Security researchers point out that because SPICA has only been employed in a small number of targeted attacks, it is currently unknown how many victims have been successfully compromised. All of the victims so far come from important industries like NGOs, defense, academia, think tanks, and energy facilities.
This development comes after two Russian citizens connected to COLDRIVER were recently sanctioned. Since 2015, the threat actors have been active. To develop their spear-phishing attacks, they continue to concentrate on open-source intelligence ( OSINT ) and social engineering abilities. U.S. authorities are offering a$ 10 million reward for information that results in the arrest of COLDRIVER members as of December 2023.
Customers of The Ugly | Citrix Urged to Patch Against Two Exploited Zero-Day Vulnerabilities
Two zero-day vulnerabilities are being actively exploited in the wild, according to a warning issued this week to customers of the Citrix NetScaler ADC and Network Gateway. The first of the two is a code injection flaw that enables authenticated ( low privilege ) remote code execution (RCE ) on the Management Interface. It is tracked as CVE-2023- 6548 and has an overall CVSS score of 5.5. If the appliance is set up as a Gateway, authorization and accounting, or AAA, virtual server, the second flaw, known as CVE-2023-6549 with an 8.2 CVSS score, could be used to launch denial of service ( DoS ) attacks.
According to Citrix’s security notice, users of NetScaler ADC and Network Gateway version 12.1 are urged to upgrade their hardware to a supported version that fixes the problems. Users who are unable to deploy the updates right away are advised to block network traffic to affected instances and remove the management interface’s exposure to the internet to lower the risk of exploitation. Adaptive Authentication managed by Citrix or managed cloud services are unaffected.

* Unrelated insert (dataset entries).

-- ==== Sys2Proof/Tests/Slice0.lean ====
section
/-! SUPPORT. Small tests of the model: ill-formed terms, steps on small states with results worked out from the spec, and for each
statement with hypotheses a state and operands that meet them together (`witness_<statement>_<clause>`). -/

namespace Sys2Proof.Tests
open Sys2Proof Sys2Proof.Machine

set_option maxRecDepth 100000

/-! ### Small states -/

/-- A hub that runs a loaded structure, with register words and configuration cells of the test's choice. -/
def wLive (regs cells : List (Nat × Word)) : Hub :=
  let h0 : Hub := { Hub.reset with clk := { (default : Clk) with step := 6, gates := true } }
  let h1 := regs.foldl (fun h e => h.setReg e.1 e.2) ((h0.wr fGlbStatusRun 3).on fLdrStatusConfigured)
  cells.foldl (fun h e => h.setCell e.1 e.2) h1

/-- The state around a hub. -/
def wSt (h : Hub) : State := { State.reset with hub := h }

/-- A context 0 with one stage of a kind on tile 0, slot 0, whose parameter cell 4 is given, after `n` inputs, an input waiting. -/
def wStageF (kind n par : Nat) (cells : List (Nat × Word)) (f : Stage → Stage) (x : Samp) : State :=
  let h := wLive [(0xA0008, 1#32)] ([(0x520000, 0x12#32), (0x500400, BitVec.ofNat 32 kind), (0x500404, BitVec.ofNat 32 par)] ++ cells)
  wSt { h with
    ctx := [(0, { (default : Ctx) with inq := [x] })]
    stg := NMap.set [] 0 (f { (default : Stage) with n := n }) }

/-- The same with an untouched stage and the sample 7. -/
def wStage (kind n par : Nat) (cells : List (Nat × Word)) : State :=
  wStageF kind n par cells id { val := 7#24, tag := 0#8, time := 0 }

/-- A TIME record of context 0 with a MEAN. -/
def wRec (v : Word) : FeaRec := { ctx := 0, set := 0, tag := 0#8, time := 5, vals := [v], cyc := 0 }

/-- Entry 0 watches the MEAN of context 0, warning at 1.0 and alarm at 2.0 with on and off counts of 1; one record waits. -/
def wLim (f : Hub → Hub) : State :=
  let h := wLive [] [(0x604000, 1#32), (0x604002, 0x2000#32), (0x700000, 0x80000000#32), (0x700001, 0x3F800000#32), (0x700002, 0x40000000#32)]
  wSt (f { h with lim := { (default : Lim) with fifo := [wRec 0x3E000000#32] } })

/-- A cascade frame with a payload of plain words. -/
def wFrame (bcast : Bool) (dst : BitVec 9) (sub : BitVec 6) (ws : List Word) : CasFrame :=
  { bcast := bcast, dst := dst, src := 7#9, sub := sub, seq := 0#12, cont := false, words := ws.map (fun w => qword false 7 0 w), crcOk := true }

/-- The status word of a cascade port in a state, with a partner of a role (plus one). -/
def wPort (st partner : Nat) : Word := BitVec.ofNat 32 (st * 536870912 + partner * 134217728)

/-- A hub with its UP, DN and BR ports in the given states. -/
def wTree (up dn br : Nat) (f : Hub → Hub) (cells : List (Nat × Word)) : State :=
  let w (st role : Nat) : Word := if st = 0 then 0#32 else wPort st role
  wSt (f (wLive [(0x1D0000, w up 2), (0x1D0100, w dn 1), (0x1D0200, w br 1)] ([(cellKey 11 0 0, 1#32), (cellKey 11 1 0, 1#32), (cellKey 11 2 0, 1#32)] ++ cells)))

/-- The same as the master's. -/
def wMaster (dn br : Nat) (f : Hub → Hub) (cells : List (Nat × Word)) : State :=
  let s := wTree 0 dn br f cells
  { s with fixed := { s.fixed with cmstr := true } }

Two new Citrix Netscaler zero-day vulnerabilities were exploited in attacks https ://t.co/Q75ll4yjtK in CVE-2023- 6548 &, 6549.
— January 17, 2024, Nicolas Krassas ( @Dinosn )
In light of the significant risk they pose to federal enterprise security, CISA has mandated that U.S. federal agencies secure their systems against both Citrix vulnerabilities. According to the directive, CVE-2023-6548 needs to be patched by January 24 and must be mitigated within three weeks by February7. The CISA advises all organizations, including private companies, to give fixing these listed vulnerabilities top priority even though the directive only applies to federal agencies. Not three months ago,” Citrix Bleed,” another Citrix flaw ( also known as CVE-2023- 4966 ), gained notoriety after being used by infamous LockBit group ransomware affiliates to target high-value tech companies and government organizations around the world.